Sementara itu, anggota Komisi 1 DPRD Kabupaten Malang mengatakan bahwa ASLIMAS telah menyampaikan keberatannya terkait dengan rencana Bupati Kabupaten Malang untuk membangun perkebunan sawit dengan berbagai alasan, baik itu isu lingkungan maupun ekonomi.
Beberapa point-point keluhan itu menurut berbagai penelitian yang ada, dengan pembuatan perkebunan kelapa sawit itu akan mengancam serta merusak lingkungan.
Mengingat juga bahwa kelapa sawit ini sudah ada di Malang Selatan sejak tahun 2012 tanpa kajian yang diketahui. "Ini saya tidak tahu, tapi mereka memberikan kajian, bahwa kelapa sawit per pohonnya dalam per bulan hanya menghasilkan Rp 900 per kilo. Dan per pohon per bulan hanya menghasilkan 10 kilo. Jadi tidak besar, jika dibandingkan tanaman lain seperti pisang, kelapa, kopi, dan tebu," ujarnya.
Lanjutnya, dalam sisi ekonomi, kelapa sawit hanya dijual kepada beberapa pihak saja (para pabrik). Dan tidak bisa dijual dengan olahan sendiri.

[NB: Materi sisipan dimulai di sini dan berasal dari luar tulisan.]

-- ==== Sys2Proof/Tests/Slice0.lean ====
section
/-! SUPPORT. Tests of one step or one decoding each, with the expected values of spec/95_test_vectors.md (the vector's
name stands in the comment), and for every statement with hypotheses a state and operands that meet them. -/

namespace Sys2Proof.Tests

open Sys2Proof Sys2Proof.Machine

/-! ### Helpers -/

/-- Boot with the outside's next act given: no tick, no key held, 0xA7 drawn. -/
def s0 : State := { State.reset with stimuli := [{ ticks := 0, keys := 0x0000#16, rnd := 0xA7#8, fbHint := false }] }

/-- V registers set in order. -/
def withV (s : State) (vs : List (RegIx × Byte)) : State := vs.foldl (fun s p => s.writeV p.1 p.2) s

/-- Bytes of memory set in order. -/
def withMem (s : State) (ws : List (Nat × Byte)) : State := { s with mem := s.mem.writeAll ws }

/-- A strict memory. -/
def strict (s : State) : State := { s with cfg := { s.cfg with addrMode := .strictBounds } }

/-- Recoverable errors are suppressed. -/
def permissive (s : State) : State := { s with cfg := { s.cfg with errPolicy := .permissive } }

/-- The shifts take `V[y]`. -/
def shiftVy (s : State) : State := { s with cfg := { s.cfg with shiftSrc := .vy } }

/-- FX55 and FX65 advance I. -/
def withInc (s : State) : State := { s with cfg := { s.cfg with ldstInc := true } }

/-- A pixel set. -/
def withPixel (s : State) (q : Fin 32) (c : Fin 64) : State := { s with fb := s.fb.setPixel q c true }

/-- Whether the answer is a next state with the property. -/
def nextHas (o : Host.Outcome State Fault Refusal) (p : State → Bool) : Bool :=
  match o with
  | .next t => p t
  | .fault _ => false
  | .refused _ => false

/-- One step of the word `w` placed where `s` fetches, and what holds after it. -/
def runs (s : State) (w : Nat) (p : State → Bool) : Bool := nextHas (step (s.withFetchWord 16 w)) p

/-- The outcome is Ok. -/
def ok (t : State) : Bool :=
  match t.outcome with
  | some (.ok _) => true
  | _ => false

/-- The pixels set, as a count. -/
def lit (t : State) : Nat := (t.fb.toList.map (fun row => row.toList.countP id)).sum

/-! ### Well-formed instructions -/

/-- R94: the word of SYS 0x0E0 is CLS. -/
theorem test_wellFormed_refuses_sys_0E0 : (Instr.sys 0x0E0#12).wellFormed = false := by decide
/-- R94: the word of SYS 0x0EE is RET. -/
theorem test_wellFormed_refuses_sys_0EE : (Instr.sys 0x0EE#12).wellFormed = false := by decide
theorem test_wellFormed_takes_the_others :
    (Instr.sys 0x0E1#12).wellFormed = true ∧ (Instr.jp 0x0E0#12).wellFormed = true ∧
    (Instr.drw 0xF#4 0xF#4 0xF#4).wellFormed = true := by decide

/-! ### Decoding: a word of each row, written out from the bit patterns of R94 -/

theorem test_decode_family0 :
    decodeWord 0b0000_0000_1110_0000#16 = .ok .cls ∧ decodeWord 0b0000_0000_1110_1110#16 = .ok .ret ∧
    decodeWord 0b0000_0001_0010_0011#16 = .ok (.sys 0x123#12) := by decide
theorem test_decode_jumps :
    decodeWord 0b0001_1010_1011_1100#16 = .ok (.jp 0xABC#12) ∧
    decodeWord 0b0010_1010_1011_1100#16 = .ok (.call 0xABC#12) ∧
    decodeWord 0b1011_0010_0011_0100#16 = .ok (.jpV0 0x234#12) := by decide
theorem test_decode_skips :
    decodeWord 0b0011_0001_0100_0010#16 = .ok (.seKk 0x1#4 0x42#8) ∧
    decodeWord 0b0100_0001_0100_0011#16 = .ok (.sneKk 0x1#4 0x43#8) ∧
    decodeWord 0b0101_0001_0010_0000#16 = .ok (.seVy 0x1#4 0x2#4) ∧
    decodeWord 0b1001_0001_0010_0000#16 = .ok (.sneVy 0x1#4 0x2#4) := by decide
theorem test_decode_constants :
    decodeWord 0b0110_0000_0000_0101#16 = .ok (.ldKk 0x0#4 0x05#8) ∧
    decodeWord 0b0111_0000_0000_0001#16 = .ok (.addKk 0x0#4 0x01#8) ∧
    decodeWord 0b1100_0001_0000_1111#16 = .ok (.rnd 0x1#4 0x0F#8) := by decide
theorem test_decode_family8_moves :
    decodeWord 0b1000_0001_0010_0000#16 = .ok (.ldVy 0x1#4 0x2#4) ∧
    decodeWord 0b1000_0001_0010_0001#16 = .ok (.orVy 0x1#4 0x2#4) ∧
    decodeWord 0b1000_0001_0010_0010#16 = .ok (.andVy 0x1#4 0x2#4) ∧
    decodeWord 0b1000_0001_0010_0011#16 = .ok (.xorVy 0x1#4 0x2#4) := by decide
theorem test_decode_family8_flags :
    decodeWord 0b1000_0001_0010_0100#16 = .ok (.addVy 0x1#4 0x2#4) ∧
    decodeWord 0b1000_0001_0010_0101#16 = .ok (.subVy 0x1#4 0x2#4) ∧
    decodeWord 0b1000_0001_0010_0110#16 = .ok (.shr 0x1#4 0x2#4) ∧
    decodeWord 0b1000_0001_0010_0111#16 = .ok (.subnVy 0x1#4 0x2#4) ∧
    decodeWord 0b1000_0001_0010_1110#16 = .ok (.shl 0x1#4 0x2#4) := by decide
theorem test_decode_index :
    decodeWord 0b1010_0010_0000_0000#16 = .ok (.ldI 0x200#12) ∧
    decodeWord 0b1111_0001_0001_1110#16 = .ok (.addI 0x1#4) ∧
    decodeWord 0b1111_0001_0010_1001#16 = .ok (.ldF 0x1#4) := by decide
theorem test_decode_memory :
    decodeWord 0b1111_0001_0011_0011#16 = .ok (.ldB 0x1#4) ∧
    decodeWord 0b1111_1111_0101_0101#16 = .ok (.storeRegs 0xF#4) ∧
    decodeWord 0b1111_0010_0110_0101#16 = .ok (.loadRegs 0x2#4) := by decide
theorem test_decode_draw : decodeWord 0b1101_0001_0010_0101#16 = .ok (.drw 0x1#4 0x2#4 0x5#4) := by decide
theorem test_decode_keys :
    decodeWord 0b1110_0001_1001_1110#16 = .ok (.skp 0x1#4) ∧
    decodeWord 0b1110_0001_1010_0001#16 = .ok (.sknp 0x1#4) ∧
    decodeWord 0b1111_0011_0000_1010#16 = .ok (.ldVxK 0x3#4) := by decide
theorem test_decode_timers :
    decodeWord 0b1111_0010_0000_0111#16 = .ok (.ldVxDt 0x2#4) ∧
    decodeWord 0b1111_0001_0001_0101#16 = .ok (.ldDt 0x1#4) ∧
    decodeWord 0b1111_0001_0001_1000#16 = .ok (.ldSt 0x1#4) := by decide
/-- XE3 to XE5b. -/
theorem test_decode_refuses :
    decodeWord 0x5121#16 = .error (.unrecognised 0x5121#16) ∧ decodeWord 0x9121#16 = .error (.unrecognised 0x9121#16) ∧
    decodeWord 0x8128#16 = .error (.unrecognised 0x8128#16) ∧ decodeWord 0x812F#16 = .error (.unrecognised 0x812F#16) ∧
    decodeWord 0xE1A0#16 = .error (.unrecognised 0xE1A0#16) ∧
    decodeWord 0xF156#16 = .error (.unrecognised 0xF156#16) := by decide
/-- R68, R90: the high byte comes first, and one byte is no instruction. -/
theorem test_decodeBytes :
    decodeBytes [0x12#8, 0x34#8, 0xFF#8] = .ok (.jp 0x234#12, [0xFF#8]) ∧
    decodeBytes [0x12#8] = .error .truncated := by decide
theorem test_decodeTableWord : decodeTableWord 16 0xD125 = some (.drw 0x1#4 0x2#4 0x5#4) := by decide

/-! ### Control flow -/

/-- XE2. -/
theorem test_sys : runs s0 0x0123 (fun t => decide (t.outcome = some (.err (.illegalInstruction 0x0123#16))) &&
    decide (t.pc = 0x202#16) && t.halted) = true := by decide
/-- CF1. -/
theorem test_jp : runs s0 0x1ABC (fun t => ok t && decide (t.pc = 0xABC#16)) = true := by decide
/-- CF3. -/
theorem test_call : runs s0 0x2ABC (fun t => ok t && decide (t.pc = 0xABC#16) && decide (t.sp.val = 1) &&
    decide (t.stk[0] = 0x202#16)) = true := by decide
/-- XE7. -/
theorem test_call_full : runs { s0 with sp := 16 } 0x2300 (fun t => decide (t.outcome = some (.err .stackOverflow)) &&
    decide (t.pc = 0x202#16) && decide (t.sp.val = 16) && t.halted) = true := by decide
/-- CF5. -/
theorem test_ret : runs { s0 with sp := 1, stk := s0.stk.set 0 0x0456#16 } 0x00EE (fun t => ok t &&
    decide (t.pc = 0x456#16) && decide (t.sp.val = 0) && decide (t.stk[0] = 0x0456#16)) = true := by decide
/-- XE6, under Permissive. -/
theorem test_ret_empty : runs (permissive s0) 0x00EE (fun t =>
    decide (t.outcome = some (.err .stackUnderflow)) && decide (t.pc = 0x202#16) && !t.halted &&
    decide (t.errLog = [.stackUnderflow])) = true := by decide
/-- CF6, CF7. -/
theorem test_seKk : runs (withV s0 [(1, 0x42#8)]) 0x3142 (fun t => decide (t.pc = 0x204#16)) = true ∧
    runs (withV s0 [(1, 0x42#8)]) 0x3143 (fun t => decide (t.pc = 0x202#16)) = true := by decide
/-- CF17. -/
theorem test_seKk_end : runs { s0 with pc := 0xFFE#16 } 0x3100 (fun t => decide (t.pc = 0x1002#16)) = true := by decide
/-- CF8, CF9. -/
theorem test_sneKk : runs (withV s0 [(1, 0x42#8)]) 0x4142 (fun t => decide (t.pc = 0x202#16)) = true ∧
    runs (withV s0 [(1, 0x42#8)]) 0x4143 (fun t => decide (t.pc = 0x204#16)) = true := by decide
/-- CF10, CF11. -/
theorem test_seVy : runs (withV s0 [(1, 7#8), (2, 7#8)]) 0x5120 (fun t => decide (t.pc = 0x204#16)) = true ∧
    runs (withV s0 [(1, 7#8), (2, 8#8)]) 0x5120 (fun t => decide (t.pc = 0x202#16)) = true := by decide
/-- CF10, CF11. -/
theorem test_sneVy : runs (withV s0 [(1, 7#8), (2, 7#8)]) 0x9120 (fun t => decide (t.pc = 0x202#16)) = true ∧
    runs (withV s0 [(1, 7#8), (2, 8#8)]) 0x9120 (fun t => decide (t.pc = 0x204#16)) = true := by decide
/-- CF15, and CF16: the register is V0. -/
theorem test_jpV0 : runs (withV s0 [(0, 0xFF#8)]) 0xBFFF (fun t => decide (t.pc = 0x10FE#16)) = true ∧
    runs (withV s0 [(1, 0xFF#8)]) 0xB134 (fun t => decide (t.pc = 0x134#16)) = true := by decide

/-! ### Loads and arithmetic -/

/-- AL1. -/
theorem test_ldKk : runs s0 0x61AB (fun t => ok t && decide (t.readV 1 = 0xAB#8) && decide (t.pc = 0x202#16)) = true := by
  decide
/-- AL2. -/
theorem test_addKk : runs (withV s0 [(1, 0x01#8), (0xF, 0x33#8)]) 0x71FF (fun t => decide (t.readV 1 = 0x00#8) &&
    decide (t.readV 0xF = 0x33#8)) = true := by decide
/-- AL4. -/
theorem test_ldVy : runs (withV s0 [(2, 0x77#8)]) 0x8120 (fun t => decide (t.readV 1 = 0x77#8)) = true := by decide
/-- AL18. -/
theorem test_orVy : runs (withV s0 [(1, 0xF0#8), (2, 0x0F#8), (0xF, 0xAA#8)]) 0x8121 (fun t =>
    decide (t.readV 1 = 0xFF#8) && decide (t.readV 0xF = 0xAA#8)) = true := by decide
/-- AL19. -/
theorem test_andVy : runs (withV s0 [(1, 0xFC#8), (2, 0x3F#8), (0xF, 0xAA#8)]) 0x8122 (fun t =>
    decide (t.readV 1 = 0x3C#8) && decide (t.readV 0xF = 0xAA#8)) = true := by decide
/-- AL20. -/
theorem test_xorVy : runs (withV s0 [(1, 0xFF#8), (2, 0x0F#8), (0xF, 0xAA#8)]) 0x8123 (fun t =>
    decide (t.readV 1 = 0xF0#8) && decide (t.readV 0xF = 0xAA#8)) = true := by decide
/-- AL7. -/
theorem test_addVy_to_vf : runs (withV s0 [(0xF, 0xF0#8), (1, 0x20#8)]) 0x8F14 (fun t =>
    decide (t.readV 0xF = 0x01#8)) = true := by decide
/-- AL8. -/
theorem test_addVy_from_vf : runs (withV s0 [(1, 0x10#8), (0xF, 0xF5#8)]) 0x81F4 (fun t =>
    decide (t.readV 1 = 0x05#8) && decide (t.readV 0xF = 0x01#8)) = true := by decide
/-- AL11. -/
theorem test_subVy_borrow : runs (withV s0 [(1, 5#8), (2, 7#8)]) 0x8125 (fun t =>
    decide (t.readV 1 = 0xFE#8) && decide (t.readV 0xF = 0x00#8)) = true := by decide
/-- AL10. -/
theorem test_subVy_equal : runs (withV s0 [(1, 7#8), (2, 7#8)]) 0x8125 (fun t =>
    decide (t.readV 1 = 0x00#8) && decide (t.readV 0xF = 0x01#8)) = true := by decide
/-- AL15. -/
theorem test_subnVy : runs (withV s0 [(1, 5#8), (2, 7#8)]) 0x8127 (fun t =>
    decide (t.readV 1 = 0x02#8) && decide (t.readV 0xF = 0x01#8)) = true := by decide
/-- AL16. -/
theorem test_subnVy_borrow : runs (withV s0 [(1, 7#8), (2, 5#8)]) 0x8127 (fun t =>
    decide (t.readV 1 = 0xFE#8) && decide (t.readV 0xF = 0x00#8)) = true := by decide
/-- SH1, `shift_src` = VX. -/
theorem test_shr_vx : runs (withV s0 [(1, 0x05#8), (2, 0x80#8)]) 0x8126 (fun t =>
    decide (t.readV 1 = 0x02#8) && decide (t.readV 0xF = 0x01#8) && decide (t.readV 2 = 0x80#8)) = true := by decide
/-- SH1, `shift_src` = VY. -/
theorem test_shr_vy : runs (shiftVy (withV s0 [(1, 0x05#8), (2, 0x80#8)])) 0x8126 (fun t =>
    decide (t.readV 1 = 0x40#8) && decide (t.readV 0xF = 0x00#8)) = true := by decide
/-- SH2, `shift_src` = VX. -/
theorem test_shl_vx : runs (withV s0 [(1, 0x81#8), (2, 0x40#8)]) 0x812E (fun t =>
    decide (t.readV 1 = 0x02#8) && decide (t.readV 0xF = 0x01#8) && decide (t.readV 2 = 0x40#8)) = true := by decide
/-- SH4, `shift_src` = VY. -/
theorem test_shl_vf : runs (shiftVy (withV s0 [(0xF, 0x81#8), (1, 0x7F#8)])) 0x8F1E (fun t =>
    decide (t.readV 0xF = 0x00#8)) = true := by decide
/-- AL22. -/
theorem test_rnd : runs s0 0xC10F (fun t => decide (t.readV 1 = 0x07#8)) = true := by decide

"Kami menerima keluhan mereka dan akan disampaikan kepada pimpinan dewan, yang kemudian diteruskan kepada komisi terkait. Yang pasti kita akan melakukan kajian dengan masukan dari mereka. Karena dapat berdampak ekonomi, lingkungan dan sosial. Nah kajian itu mungkin ada di komisi berkaitan. Setahu saya isu ini belum ada forum Pemda bersama DPRD," ujarnya.